Here are our steps on how to apply nude eyeshadow. Of course, there’s a bunch of ways to apply eyeshadow to create an abundance of looks, but here’s the most standard way to apply nude eyeshadows.

1. Apply a Primer

Eyeshadow primer is an optional but arguably necessary step to applying eyeshadow. Primer acts as a sticky base which helps to keep the eyeshadow on for longer, plus it helps to exemplify the pigments. If you want your eyeshadow to stand out and not crease in your eyelids, eyeshadow primers are essential.

Some people like to set their primer with a translucent powder or pale eyeshadow to help with the blending process, but this is optional.

2. Pick a Transition Shade

Your transition shade should be a color that both goes with the color of eyeshadow you intend to use in the next steps and one that helps to define your crease. Some people will often skip the transition shade step, but it helps to create a general shape which is essential for those with small or hooded eyes.

Most people opt for a light brown shade for their transition shade to create the crease. The transition shade step is kind of like creating a contour for your eyes.

3. Darken the Crease

If you want your nude eye look to be subtle, most people tend to stop after the transition shade step. However, darkening the crease helps to create a better definition.

Our top tip is to start with a small amount of product and blend it out slowly with circular motions. This is to prevent yourself from accidentally putting too much in the crease, which can be a nightmare to blend.

The color you choose for this step depends on what eyeshadow look you want to achieve. For a natural look, you should use a slightly darker brown than the one you used in the transition shade step. For a smoky look, you can use several brown and dark shades to make the crease look darker.

We like to apply an even darker shade on the outer corner of the crease to make our eyes look even bigger. If you blend the crease shades into the inner corner of the eye, this can make the eyes look hooded and small. Try to keep the inner corner free of dark colors.

4. Apply a Shimmer

Here’s the fun part! Most nude eyeshadow palettes will come with some shimmers, which usually include ivory, gold, bronze, or rose gold. You can choose whatever color you like depending on the look you wish to achieve.

We like to apply shimmer shades to the lid with a finger as the oils from our fingertips help to make the shimmer look more prominent. For a subtle shimmer, use a brush.

Apply the shimmer to the main area of your lid underneath the crease shade. It’s recommended to avoid blending this into the crease, as it will make the whole eyelid look shimmery and a bit messy.

5. Highlight

We like to add a pop of the brightest shade in the palette where the tear duct resides and on top of the brow bone. This is a great way to create an illusion of bigger and brighter eyes.

6. Under the Eyes

This step is optional!

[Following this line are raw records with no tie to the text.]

/-- The end of a move: the frame is copied and the entry compared and swapped; if it is no longer the one walked to, the new frame goes to
ring 2 and the old one keeps the page (R355). A page that has come to be held meanwhile is left until it is not. -/
def State.finishMove (s : State) (col : Nat) (v : Move) : State :=
  if s.pageHeld v.ctx v.page then s
  else
    let m := s.migration col
    let (e, s) := (s.setMigration col { m with moving := m.moving.erase v }).entryNow v.entryAt
    if e ≠ v.entry || !(s.context v.ctx).live then s.release2 col v.new
    else ((s.moveFrame v.old v.new).homeWrite s.nextId v.entryAt (leBytes 8 (entryFor e v.new).toNat)).release2 col v.old

/-- The page of an entry of the table, if the unit handles it: 64 KiB, MIG 1, at home in the column (R353). -/
def State.heatLeaf (s : State) (col : Nat) (q : Heat) : Option Leaf :=
  match s.translate q.ctx (q.page * 65536) with
  | .ok l => if l.size = 65536 && l.mig = 1 && l.home = col then some l else none
  | .error _ => none

/-- An entry put into a list: by descending count, then by lower address. -/
def insertHeat (up : Bool) (q : Heat) : List Heat → List Heat
  | [] => [q]
  | r :: rs =>
    let first := if up then q.count < r.count else r.count < q.count
    if first || (q.count = r.count && decide (q.page < r.page)) then q :: r :: rs else r :: insertHeat up q rs

/-- Moves of one direction, `n` considered at most: promotions to ring 0 or demotions to ring 1 (R353); what is left of `n`. -/
def State.moves (s : State) (col : Nat) (up : Bool) (threshold : Nat) : Nat → List Heat → Nat × State
  | 0, _ => (0, s)
  | n + 1, [] => (n + 1, s)
  | n + 1, q :: r =>
    let m := s.migration col
    let floor := field m.ctl 0 16
    match s.heatLeaf col q with
    | none => s.moves col up threshold (n + 1) r
    | some l =>
      let due := if up then
          regionOf l.pa = 1 && decide (threshold ≤ q.count) && decide (floor < m.held 0)
        else regionOf l.pa = 0 && decide (q.count ≤ threshold) && decide (m.held 0 < floor) && decide (0 < m.held 1)
      if !due then s.moves col up threshold (n + 1) r
      else if s.pageHeld q.ctx q.page || m.moving.any (fun v => v.ctx = q.ctx && v.page = q.page) then s.moves col up threshold n r
      else (s.startMove col q l (if up then 0 else 1)).moves col up threshold n r

/-- MIGRATION_EPOCH_END: moves under way end; at the end of an epoch of 1,048,576 cycles pages are chosen to be promoted and demoted, and
every count halves; an occupancy above 255 counts as 255 (R353, R355). -/
def execMigrationEpochEnd (col occupancy : Nat) (s : State) : Host.Outcome State Fault Refusal :=
  .next <|
    let s := (s.migration col).moving.foldl (fun s v => s.finishMove col v) s
    let m := s.migration col
    if 32 ≤ col || s.now = 0 || s.now % 1048576 ≠ 0 || !m.ctl.getLsbD 63 then s
    else
      let hot := m.heat.foldr (insertHeat false) []
      let cold := m.heat.foldr (insertHeat true) []
      let (n, s) := s.moves col true (field m.ctl 32 16 + field m.ctl 24 8 * min occupancy 255) 256 hot
      let s := (s.moves col false (field m.ctl 16 8) n cold).2
      let m := s.migration col
      s.setMigration col { m with heat := m.heat.map fun (q : Heat) => { q with count := q.count / 2 } }

end Sys2Proof.Machine
end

Some people like to blend the transition or crease shade(s) behind the bottom lashes to make their eyes appear bigger. This is great for smoky looks! However, some people find that this can make their eyes look smaller, so use a light hand.

7. Eyeliner and Mascara

Complete the look with an optional eyeliner and mascara!

How do you blend eyeshadow?

The key to blending eyeshadow is to use a little amount of product and a light hand. Eyeshadow blending brushes are essential for creating a smooth blend. You should hold the brush lightly and use small circular motions when blending the shadow.

Some might find that when they blend their eyeshadow, it disappears. To prevent this, we like to lightly stamp on the eyeshadow first, then blend it out. You will want to gently clip the edges of the shadow so it slowly blends into your skin or the other eyeshadow shades, otherwise, you’re likely to make the eyeshadow look patchy.

The best tool for blending eyeshadows is a blending brush, which is essentially a rounded brush with lots of fluffy hairs. Think of your eyeshadow like a painting – you have to use a light hand and a little amount of product to blend the paint properly, and the same goes for eyeshadow!